═══ RECORDS SHOWN
-- ==== Sys2Proof/Machine/Queue.lean ====
section
/-! DEFINITION. The Firing Queue's entries: keys, order, insertion, commit, and what the tracker's moves do
to them (R90 to R101, R108). -/

namespace Sys2Proof.Machine

/-! ## Keys and order (R90, R92) -/

/-- Key order: ARM by cylinder, then PULSE by cylinder and slot number, then MARK by index (R92). -/
def Key.before : Key → Key → Bool
  | .arm c, .arm d => decide (c.num < d.num)
  | .arm _, .pulse _ _ => true
  | .arm _, .mark _ => true
  | .pulse _ _, .arm _ => false
  | .pulse c m, .pulse d n => decide (c.num < d.num) || (c == d && decide (m < n))
  | .pulse _ _, .mark _ => true
  | .mark _, .arm _ => false
  | .mark _, .pulse _ _ => false
  | .mark i, .mark j => decide (i < j)

/-- A committed time: the reference time plus the delay, modulo 2^32 (R90). -/
def Commitment.time (k : Commitment) : Tick := later k.ref k.delay

/-- How long remains until a committed time is reached, 0 for a reached one (R92). -/
def Commitment.remaining (k : Commitment) (now : Tick) : Nat := k.delay - elapsed k.ref now

/-- Whether an entry is COMMITTED and its committed time is reached (R90). -/
def Entry.due (now : Tick) (e : Entry) : Bool :=
  match e.commit with
  | some k => decide (k.delay ≤ elapsed k.ref now)
  | none => false

/-- Whether one committed entry stands before another (R92, points 1 and 3). -/
def committedBefore (now : Tick) (x y : Commitment) (xk yk : Key) : Bool :=
  if x.remaining now = y.remaining now then
    if x.time = y.time then xk.before yk else decide (signedDiff x.time y.time < 0)
  else decide (x.remaining now < y.remaining now)

/-- Whether one waiting entry stands before another (R92, points 2 and 3). -/
def waitingBefore (angle : Nat) (x y : Entry) : Bool :=
  if forward angle (x.target.getD 0) = forward angle (y.target.getD 0) then x.key.before y.key
  else decide (forward angle (x.target.getD 0) < forward angle (y.target.getD 0))

/-- The order of the queue (R92). -/
def entryBefore (now : Tick) (angle : Nat) (x y : Entry) : Bool :=
  match x.commit, y.commit with
  | some k, some l => committedBefore now k l x.key y.key
  | some _, none => true
  | none, some _ => false
  | none, none => waitingBefore angle x y

/-- Insert into a list in order. -/
def insertSorted (before : Entry → Entry → Bool) (e : Entry) : List Entry → List Entry
  | [] => [e]
  | x :: xs => if before e x then e :: x :: xs else x :: insertSorted before e xs

/-- Sort a list of entries. -/
def sortEntries (before : Entry → Entry → Bool) : List Entry → List Entry
  | [] => []
  | x :: xs => insertSorted before x (sortEntries before xs)

/-- The entries in queue order (R92). -/
def queueOrder (s : State) : List Entry :=
  sortEntries (entryBefore s.timebase (s.tracker.edgeAngle.getD 0)) s.queue.entries

/-- The first entry in queue order, if its committed time is reached (R102). -/
def firstDue (s : State) : Option Entry :=
  match queueOrder s with
  | e :: _ => if e.due s.timebase then some e else none
  | [] => none

/-! ## Insertion and removal (R90, R91) -/

/-- Insert an entry by its key; a key already held leaves the list as it was (R90). -/
def insertByKey (e : Entry) : List Entry → List Entry
  | [] => [e]
  | x :: xs =>
    if x.key = e.key then x :: xs
    else if e.key.before x.key then e :: x :: xs
    else x :: insertByKey e xs

/-- Insert an entry into the queue. -/
def insertEntry (e : Entry) (s : State) : State :=
  s.withQueue { s.queue with entries := insertByKey e s.queue.entries }

/-- Remove the entry of a key. -/
def removeKey (k : Key) (s : State) : State :=
  s.withQueue { s.queue with entries := s.queue.entries.filter fun e => !(e.key == k) }

/-- The number of PULSE entries held (R91). -/
def pulseCount (s : State) : Nat := s.queue.entries.countP Entry.isPulse

/-- Whether the queue holds its PULSE capacity (R91). -/
def pulsesFull (s : State) : Bool := decide (Config.pulseCapacity ≤ pulseCount s)

/-- The entry of a key. -/
def findEntry (k : Key) (s : State) : Option Entry := s.queue.entries.find? fun e => e.key == k

/-- A WAITING ARM entry of a cylinder: its target is (TDC − arming lead) mod 7200 (R90, R93). -/
def armEntry (s : State) (c : Cyl) (pl : Placement) : Entry :=
  { key := .arm c, target := some (cycleAngle pl.tdc (-(s.plan.engine.armingLead : Int))), pulse := none,
    commit := none }

/-- Insert the ARM entry of a cylinder, if it is defined (R90, R93, R95). -/
def insertArm (c : Cyl) (s : State) : State :=
  match (s.plan.cyls.get c).place with
  | some pl => insertEntry (armEntry s c pl) s
  | none => s

/-- Insert an ARM entry for each cylinder of a list. -/
def insertArmList : List Cyl → State → State
  | [], s => s
  | c :: cs, s => insertArmList cs (insertArm c s)

/-- Insert an ARM entry for each defined cylinder (R93). -/
def insertArms (s : State) : State := insertArmList Cyl.all s

/-- Insert the MARK entry of an index, if the mark is enabled (R96). -/
def insertMark (i : MarkIx) (s : State) : State :=
  match s.plan.marks[i.val]? with
  | some m =>
    if m.enabled then
      insertEntry { key := .mark i, target := some m.angle, pulse := none, commit := none } s
    else s
  | none => s

/-- Insert the MARK entries of a list of indices. -/
def insertMarkList : List MarkIx → State → State
  | [], s => s
  | i :: is, s => insertMarkList is (insertMark i s)

/-- Insert a MARK entry for each enabled mark (R96). -/
def insertMarks (s : State) : State := insertMarkList [0, 1, 2, 3, 4, 5, 6, 7] s

/-- Make the pending mark insertions (R96, R98 step 1). -/
def insertPendingMarks (s : State) : State :=
  insertMarkList s.queue.pendingMarks (s.withQueue { s.queue with pendingMarks := [] })

/-- A SET_MARK changed a mark's angle or enable: its entry is removed and, while the angle is known, its
index waits for the next edge (R60, R96). -/
def markChanged (i : MarkIx) (s : State) : State :=
  if s.tracker.sync.holdsAngle ∧ ¬ i ∈ s.queue.pendingMarks then
    (fun t => t.withQueue { t.queue with pendingMarks := t.queue.pendingMarks ++ [i] }) (removeKey (.mark i) s)
  else removeKey (.mark i) s

/-- Remove every ARM entry (R94, R112). -/
def removeArms (s : State) : State :=
  s.withQueue
    { s.queue with
      entries := s.queue.entries.filter fun e => match e.key with | .arm _ => false | _ => true }

/-! ## Commit (R98, R99, R100) -/

/-- Commit an entry of the list to a reference time and a delay, with an energizing time for a PULSE. -/
def setCommit (k : Key) (f : Entry → Entry) (s : State) : State :=
  s.withQueue { s.queue with entries := s.queue.entries.map fun e => if e.key = k then f e else e }

/-- A slot is committed: from WAITING, with TRUNCATED set if its time was cut (R77). -/
def Slot.commitTo (time : Tick) (truncated : Bool) (x : Slot) : Slot :=
  match x.st with
  | .waiting => { x with st := .committed time, truncated := x.truncated || truncated }
  | .pending => { x with st := .committed time, truncated := x.truncated || truncated }
  | _ => x

/-- Commit a PULSE entry at an edge, after the end-of-injection test (R37, R99). An entry whose cylinder
no open context has no slot to fire for: it is removed (log entry 22). -/
def commitPulse (e : EdgeRef) (c : Cyl) (n : Nat) (target energize : Nat) (s : State) : State :=
  match s.contexts.get c with
  | none => removeKey (.pulse c n) s
  | some x =>
    if commitAvailable e x.armAngle x.eoiAngle target < (Config.minEnergize : Int) then
      reportUnfired c n (.suppressed .limit) (removeKey (.pulse c n) s)
    else
      updateSlots c
        (mapSlot n (Slot.commitTo (later e.time (delay e (forward e.angle target)))
          (decide (commitAvailable e x.armAngle x.eoiAngle target < (energize : Int)))))
        (setCommit (.pulse c n)
          (fun y => { y with
            pulse := y.pulse.map fun q =>
              (q.1, min energize (commitAvailable e x.armAngle x.eoiAngle target).toNat)
            commit := some { ref := e.time, delay := delay e (forward e.angle target) } })
          s)

/-- Commit the WAITING entry of a key at an edge (R98, R99). Every PULSE entry carries its kind and energizing time. -/
def commitKey (e : EdgeRef) (k : Key) (s : State) : State :=
  match findEntry k s with
  | none => s
  | some y =>
    match y.target, y.commit with
    | some target, none =>
      match k, y.pulse with
      | .pulse c n, some q => commitPulse e c n target q.2 s
      | .pulse _ _, none => s
      | _, _ =>
        setCommit k
          (fun z => { z with commit := some { ref := e.time, delay := delay e (forward e.angle target) } }) s
    | _, _ => s

/-- Commit the entries of a list of keys, in its order. -/
def commitKeys (e : EdgeRef) : List Key → State → State
  | [], s => s
  | k :: ks, s => commitKeys e ks (commitKey e k s)

/-- Whether a WAITING entry's target lies less than `n` steps ahead of an angle. -/
def Entry.waitingWithin (angle n : Nat) (e : Entry) : Bool :=
  match e.target, e.commit with
  | some t, none => decide (forward angle t < n)
  | _, _ => false

/-- The keys of the WAITING entries with targets less than `n` steps ahead of an angle, in queue order. -/
def keysWithin (angle n : Nat) (s : State) : List Key :=
  ((queueOrder s).filter (Entry.waitingWithin angle n)).map Entry.key

/-- Take the commit window of an edge (R98, step 3). -/
def takeWindow (e : EdgeRef) (s : State) : State := commitKeys e (keysWithin e.angle e.span s) s

/-- A passed entry at the catch-up: ARM and MARK are committed at the edge's time, a PULSE is removed
and its slot suppressed LATE (R101). -/
def catchUpKey (e : EdgeRef) (k : Key) (s : State) : State :=
  match k with
  | .pulse c n => reportUnfired c n (.suppressed .late) (removeKey k s)
  | _ => setCommit k (fun z => { z with commit := some { ref := e.time, delay := 0 } }) s

/-- The passed entries of a list of keys, in its order. -/
def catchUpKeys (e : EdgeRef) : List Key → State → State
  | [], s => s
  | k :: ks, s => catchUpKeys e ks (catchUpKey e k s)

/-- Drop the catch-up frontier. -/
def dropFrontier (s : State) : State := s.withQueue { s.queue with frontier := none }

/-- The catch-up at the first edge after a move between FULL_SYNC and CAM_LIMP (R98 step 2, R101). The passed
entries are taken in queue order as seen from the new edge angle (log entry 33). -/
def catchUp (e : EdgeRef) (s : State) : State :=
  match s.queue.frontier with
  | none => s
  | some f =>
    if 3600 ≤ forward f e.angle then dropFrontier s
    else dropFrontier (catchUpKeys e (keysWithin f (forward f e.angle) s) s)

/-- The edge becomes the commit reference (R97). -/
def setCommitRef (e : EdgeRef) (s : State) : State := s.withQueue { s.queue with commitRef := some e }

/-! ## What the tracker's moves do to the queue (R21 to R23, R97, R108) -/

/-- The catch-up frontier formed from the commit reference about to be dropped (R97). -/
def FiringQueue.atMove (q : FiringQueue) : FiringQueue :=
  match q.commitRef with
  | some e => { q with commitRef := none, frontier := some ((e.angle + e.span) % 7200) }
  | none => q

/-- A sync gain: MARK entries for the enabled marks and, in RUN, ARM entries (R21, R93, R96, R97). -/
def queueGain (s : State) : State :=
  (fun t => if t.run.mode = .run then insertArms t else t)
    (insertMarks (s.withQueue { s.queue with commitRef := none }))

/-- A sync loss: every entry leaves, and the queue holds nothing across the loss (R22, R108). -/
def queueLoss (s : State) : State :=
  (fun t => t.withQueue
      { t.queue with entries := [], pendingMarks := [], commitRef := none, frontier := none })
    (withdrawPulses (fun _ => true) .syncLost s)

/-- The move from FULL_SYNC to CAM_LIMP: PULSE entries are withdrawn, ARM and MARK entries kept (R23, R97,
R108). -/
def queueToCam (s : State) : State :=
  (fun t => t.withQueue t.queue.atMove) (withdrawPulses (fun _ => true) .syncLost s)

/-- The move from CAM_LIMP to FULL_SYNC: every entry is kept (R23, R97). -/
def queueToCrank (s : State) : State := s.withQueue s.queue.atMove

end Sys2Proof.Machine
end

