-- ==== Sys2Proof/Certificates/Slice0/Obligations.lean ====
section
/-! DEFINITION. The statements for the provers, in the order of OBLIGATIONS.json. -/

open Sys2Proof Sys2Proof.Machine

/-! ## The machine -/

/-- The model's queue (log entry 2): a step takes the command at the front and is its execution. -/
def Obligations.StepRunsFrontCommand : Prop :=
  ∀ (s : State) (c : Instr) (rest : List Instr), s.pending = c :: rest → step s = exec c (s.withPending rest)

/-- What a step does with no command waiting (log entry 7): an event of the part's own that is due, else the
serving of the inbound queue's head (R165), else it waits for a value from outside, or for its source of time while
that stands (R157, log entry 27), else a tick. -/
def Obligations.IdleStepRunsPart : Prop :=
  ∀ s : State, s.pending = [] →
    (s.resetHeld = true → step s = .next s) ∧
    (∀ c, ownEvent s = some c → step s = exec c s) ∧
    (s.resetHeld = false → ownEvent s = none →
      (∀ f rest, s.link.inbound = f :: rest → s.link.replies.length < 4 →
        step s = .next (serveFrame f (s.withLink { s.link with inbound := rest }))) ∧
      (s.link.inbound = [] ∨ 4 ≤ s.link.replies.length →
        (awaitsValue s = true ∨ s.run.stands = true → step s = .next s) ∧
        (awaitsValue s = false → s.run.stands = false → step s = .next (tick s))))

/-- The bounds of the state tables, the law of the firing gates, and what ties the cycles, the queue and the banks
together hold right after reset. -/
def Obligations.ResetStateSound : Prop :=
  State.reset.Bounded ∧ State.reset.Gated ∧ State.reset.Tied

/-- Every step keeps the bounds of the state tables: queue sizes, saturating counts, histories, the tooth index, the
derate accumulator, the expiry count, the supply filter's run, the reserves, the scores and the PULSE capacity. The
Firing Queue holds at most 38 entries and no two of one key. -/
def Obligations.StepKeepsBounds : Prop :=
  ∀ s t : State, s.Gated → s.Bounded → step s = .next t →
    t.Bounded ∧ t.queue.entries.length ≤ 38 ∧ (t.queue.entries.map Entry.key).Nodup

/-- Every step keeps what the firing gates allow the queue and the waiting slots to hold: entries and waiting
starts only with the cycle angle known, ARM entries only in RUN, no PULSE entry and no waiting start under the
fuel cut, and none of a cylinder whose fault-disabled latch is set. Every step keeps the cycles, the queue and the
banks tied together, with no context open in HALT. No command but CLEAR_FAULT and a reset clears a latch. -/
def Obligations.StepKeepsGates : Prop :=
  (∀ s t : State, s.Gated → step s = .next t →
    t.Gated ∧ (s.Tied → t.Tied) ∧
    (∀ c, t.diag.disabled.get c = true →
      (∀ e ∈ t.queue.entries, ∀ n, e.key ≠ .pulse c n) ∧
      ∀ b r, (t.bank b).waiting = some r → r.cyl ≠ c)) ∧
  (∀ (i : Instr) (s t : State) (c : Cyl), s.Gated → exec i s = .next t → (∀ tag p, i ≠ .clearFault tag p) →
    (∀ w l v, i ≠ .powerOnReset w l v) → (∀ l v, i ≠ .pinResetRelease l v) →
    s.diag.disabled.get c = true → t.diag.disabled.get c = true)

/-- A pulse that a step starts finds the four conditions of R150: the angle known, the fuel cut released, the supply
not CRITICAL, and a run mode other than HALT. No step starts a pulse of a cylinder whose fault-disabled latch is set.
-/
def Obligations.PulseStartsWithGatesOpen : Prop :=
  ∀ (s t : State) (b : Bank), s.Gated → step s = .next t → Starts b s t →
    GatesOpen t ∧ (s.Tied → t.run.mode ≠ .halt) ∧
    ∀ p, (t.bank b).drive = .boost p → s.diag.disabled.get p.cyl = false

/-- A bank drives an output in BOOST, in HOLD, or during a coil check on it while it is IDLE, and the output it
drives is the current pulse's or the check's; its high side gives the boost drive in BOOST alone. -/
def Obligations.BankDrivesByState : Prop :=
  ∀ (s : State) (b : Bank),
    (∀ p, (s.bank b).drive = .boost p → highSide s b = .boost ∧ selectedBy s b = some p.output) ∧
    (∀ p, (s.bank b).drive = .hold p → highSide s b = .hold ∧ selectedBy s b = some p.output) ∧
    (∀ p e i, (s.bank b).drive = .decay p e i → highSide s b = .off ∧ selectedBy s b = none) ∧
    ((s.bank b).drive = .idle →
      (s.diag.coil = none → highSide s b = .off ∧ selectedBy s b = none) ∧
      (∀ x, s.diag.coil = some x →
        (x.bank = b → highSide s b = .hold ∧ selectedBy s b = some x.output) ∧
        (x.bank ≠ b → highSide s b = .off ∧ selectedBy s b = none)))

/-! ## Resets -/

/-- A power-on reset gives every block the values of its reset table; the model's queue is kept. The lines a reset
samples are the command's operands (log entry 3), and keeping the model's queue is its choice (log entry 2). -/
def Obligations.PowerOnResetValues : Prop :=
  ∀ (w : Wheel) (low : Bool) (v : Feed) (s : State), ∃ t,
    exec (.powerOnReset w low v) s = .next t ∧
    t.resetHeld = false ∧ t.timebase = 0 ∧ t.pending = s.pending ∧
    t.tracker =
      { wheel := w, sync := .stopped, crankHist := [], crankTp := none, prevCrank := none, refGap := false
        tooth := 0, gapCount := 0, half := none, edgeAngle := none, crankFault := false, camFault := false
        spurious := 0, stallRef := none
        cam :=
          { lastEdge := none, lastAccepted := none, raw := [], identity := .unknown, hist := [], tp := none
            candidates := 0, sinceCandidate := 0, wrongPhase := 0, revsNoExtra := 0 } } ∧
    engineBytes t.plan.engine = be16 0 ++ be16 0 ++ be16 2700 ++ be16 60 ++ [2] ++ be16 300 ++ [1, 1]
      ++ be16 2800 ++ be16 48 ++ [25, 40, 25] ++ be16 150 ++ be16 100 ++ [64] ∧
    (∀ c, t.plan.cyls.get c = { place := none, eoiLimit := 900, disabled := false }) ∧
    t.plan.active = .p0 ∧ t.plan.swapPending = false ∧ t.plan.expiry = 0 ∧ t.plan.stale = false ∧
    (∀ i, (t.plan.page i).serial = 0 ∧ ∀ c, (t.plan.page i).lists.get c = [none, none, none, none, none]) ∧
    t.plan.windows = List.replicate 4 { start := 0, stop := 0, banks := .both, enabled := false } ∧
    t.plan.marks = List.replicate 8 { angle := 0, enabled := false, notice := false, strobe := false } ∧
    t.plan.derateK = 0 ∧ t.plan.derateN = 1 ∧ t.plan.derateAcc = 0 ∧ t.plan.testCut = none ∧
    (∀ c, t.contexts.get c = none ∧ t.records.get c = none) ∧
    t.queue = { entries := [], commitRef := none, frontier := none, pendingMarks := [], strobeUntil := none } ∧
    (∀ b, t.bank b = { drive := .idle, waiting := none, reserve := 0, phase := 0 }) ∧
    (∀ c, t.diag.score.get c = 0 ∧ t.diag.disabled.get c = false ∧ t.diag.warnArmed.get c = true) ∧
    t.diag.coil = none ∧
    t.run.mode = .halt ∧ t.run.drainAt = none ∧ t.run.fuelcut = low ∧ t.run.lineLow = low ∧
    t.run.filterRun = 0 ∧ t.run.filterDir = .none ∧ t.run.clock = .crystal ∧ t.run.monitor = true ∧
    t.run.band = (if v.vbat < 280 then .critical else if v.vbat < 360 then .low else .normal) ∧
    t.run.crystalLeft = v.crystal ∧
    t.link =
      { framer := .hunt, byteDeadline := none, inbound := [], replies := [], notices := []
        sending := none, enable := 0x3FE7, lost := 0, frameErrors := 0 }

/-- RESET_N asserted switches both banks off with their waiting starts, ends a coil check, puts STROBE low and cuts
the frame being sent short; every other part of the state stands, the banks' reserves and phases and the queue among
it. Its release gives every block its reset value with the wheel pattern kept; released again it has no effect. What
the assertion leaves, and that a release of a released line has no effect, are the model's choices (log entry 17). -/
def Obligations.PinResetSwitchesOff : Prop :=
  (∀ s : State, ∃ t, exec .pinResetAssert s = .next t ∧ t.resetHeld = true ∧
    (∀ b, highSide t b = .off ∧ selectedBy t b = none) ∧
    (∀ b, t.bank b = { s.bank b with drive := .idle, waiting := none }) ∧
    t.queue = { s.queue with strobeUntil := none } ∧ t.link = { s.link with sending := none } ∧
    t.diag = { s.diag with coil := none } ∧ t.timebase = s.timebase ∧ t.tracker = s.tracker ∧
    t.plan = s.plan ∧ t.contexts = s.contexts ∧ t.records = s.records ∧ t.run = s.run ∧
    t.pending = s.pending) ∧
  (∀ (s : State) (low : Bool) (v : Feed),
    (s.resetHeld = true →
      exec (.pinResetRelease low v) s = .next (resetState s.tracker.wheel low v s.pending) ∧
      exec (.pinResetRelease low v) s = exec (.powerOnReset s.tracker.wheel low v) s) ∧
    (s.resetHeld = false → exec (.pinResetRelease low v) s = .next s))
══════
§ **EXERCISE AIM**: Take the stretch of lines above from the one containing "if m.enabled then" through the one containing "(insertMark i s)" and repeat it exactly, adding no other line.

§ **ANSWER TO THIS PROBLEM**:
    if m.enabled then
      insertEntry { key := .mark i, target := some m.angle, pulse := none, commit := none } s
    else s
  | none => s

/-- Insert the MARK entries of a list of indices. -/
def insertMarkList : List MarkIx → State → State
  | [], s => s
  | i :: is, s => insertMarkList is (insertMark i s)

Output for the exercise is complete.